Search the entries for the word "conditions" and pull out each line that has it.

» Data

=== Section Start ===

-- ==== Sys2Proof/Syntax.lean ====
section
/-! DEFINITION. The syntax of the machine: the operand types and the ONE inductive Instr, a constructor for every row of
spec/opcode_table.json: the 199 instruction words (spec/04_opcode_map.md R68 to R73, R80) and the 94 events of the
table, whose arguments say which unit the event strikes (spec/95). The C and W bits of a word are not part of the
operation (R43): they stand in Slot of Decode.lean. -/

namespace Sys2Proof

/-- A register of a 7-bit register field (R49): v0 to v95 or s0 to s31. -/
inductive Reg where
  | v (n : Fin 96)
  | s (n : Fin 32)
  deriving DecidableEq, Repr

/-- A lane-mask register k0 to k11 (R49). -/
abbrev Mask := Fin 12

/-- The n operand of TQWAIT, 0 to 64 (R344). -/
abbrev TqCount := Fin 65

/-- The conditions of CMP.i and CMP.n (R90). -/
inductive ICond where
  | eq | ne | lt | le | gt | ge
  deriving DecidableEq, Repr

/-- The conditions of CMP.f32 and CMP.f64 (R91). -/
inductive FCond where
  | eq | ne | lt | le | gt | ge | un | ord
  deriving DecidableEq, Repr

/-- The conditions of CMP.64: signed (cc 0 to 5) and unsigned (cc 8 to 13) (R90). -/
inductive LCond where
  | eq | ne | lt | le | gt | ge | eqn | nen | ltn | len | gtn | gen
  deriving DecidableEq, Repr

/-- How a compare combines with the old mask bit (R90). -/
inductive Combine where
  | set | and | or | andn
  deriving DecidableEq, Repr

/-- The operation of SHI (R89). -/
inductive ShiOp where
  | shl | shr | sar | rol
  deriving DecidableEq, Repr

/-- The conversion formats (R77). -/
inductive CvFmt where
  | f32 | f64 | f16 | bf16 | e4m3 | e5m2 | i32 | n32 | i64 | n64 | i16 | n16 | i8 | n8 | e8m0
  deriving DecidableEq, Repr

/-- The rounding select of CVT and CVTS (R162). -/
inductive CvRound where
  | mode | rne | rz | sto
  deriving DecidableEq, Repr

/-- Access widths (R104). -/
inductive Width where
  | b8 | b16 | b32 | b64 | b128 | b256
  deriving DecidableEq, Repr

/-- Scopes, narrowest first (spec/00, R187). -/
inductive Scope where
  | wave | wg | gang | sect | die | pkg | sys
  deriving DecidableEq, Repr

/-- Order halves of an access (R107). -/
inductive Ord where
  | plain | acq | rel | acqrel
  deriving DecidableEq, Repr

/-- The cache field (R108). -/
inductive CachePol where
  | dflt | pass | stream | last
  deriving DecidableEq, Repr

/-- Full-empty qualifiers of LDSP (R110). -/
inductive LoadFe where
  | plain | waitkeep | waittake
  deriving DecidableEq, Repr

/-- Full-empty qualifiers of STSP (R110). -/
inductive StoreFe where
  | plain | fill | waitfill | clear
  deriving DecidableEq, Repr

/-- Atomic operations (R210). -/
inductive AtomOp where
  | add | mini | maxi | minn | maxn | and | or | xor | xchg | cas | inc | dec
  deriving DecidableEq, Repr

/-- Atomic operand types (R209). -/
inductive AtomTy where
  | b32 | b64 | f32 | f64
  deriving DecidableEq, Repr

/-- The slots of a packet (R38). -/
inductive SlotNo where
  | one | two | three
  deriving DecidableEq, Repr

/-- The floor of a schuss group (R113). -/
inductive Floor where
  | f0 | f1 | f2 | f3 | f4 | f5
  deriving DecidableEq, Repr

/-- Register grants T = 32 + 16g (R26, R275). -/
inductive Grant where
  | t32 | t48 | t64 | t80 | t96
  deriving DecidableEq, Repr

/-- The queues LIFTST names: four lift queues and the binning work (R341). -/
inductive StQueue where
  | q0 | q1 | q2 | q3 | bin
  deriving DecidableEq, Repr

/-- The control registers (R99). -/
inductive CtlReg where
  | lane | wave | wgid | gangid | gangxyz | core | cluster | sector | die | feat | capreg | fmode | xstat | prog | trapbase | trapframe | trapen | task | cycle
  deriving DecidableEq, Repr

/-- The bits [26:0] of a word of majors 0x39 to 0x3E (R80): the low three bits of the major, 1 to 6, and bits [23:0]. -/
structure UnimplBits where
  major : Fin 6
  rest  : BitVec 24
  deriving DecidableEq, Repr

/-- The cache a line is evicted from (R173), for the event CACHE_EVICTION. -/
inductive CacheLevel where
  | l1 | sector | home
  deriving DecidableEq, Repr

/-- What arrives for a context's cluster state (R272). -/
inductive ArrivalItem where
  | flip (rink stage : Nat)
  | fill (granule : Nat)
  | monitor (line : Nat)
  deriving DecidableEq, Repr

/-- The traffic classes of a flow (R203). -/
inductive FlowClass where
  | request | publish | response | bulk
  deriving DecidableEq, Repr

/-- Where a spare row is brought in (R385); the last names the unit behind a FEAT bit of a die, whose spares are then spent
(R265). -/
inductive RepairUnit where
  | regFile (core : Nat) | scratchpad (cluster : Nat) | cache (level : CacheLevel) (unit : Nat) | homeWays (die : Nat)
  | feature (die : Nat) (bit : Fin 7)
  deriving DecidableEq, Repr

=== Section End ===

» Response to this task
/-- The conditions of CMP.i and CMP.n (R90). -/
/-- The conditions of CMP.f32 and CMP.f64 (R91). -/
/-- The conditions of CMP.64: signed (cc 0 to 5) and unsigned (cc 8 to 13) (R90). -/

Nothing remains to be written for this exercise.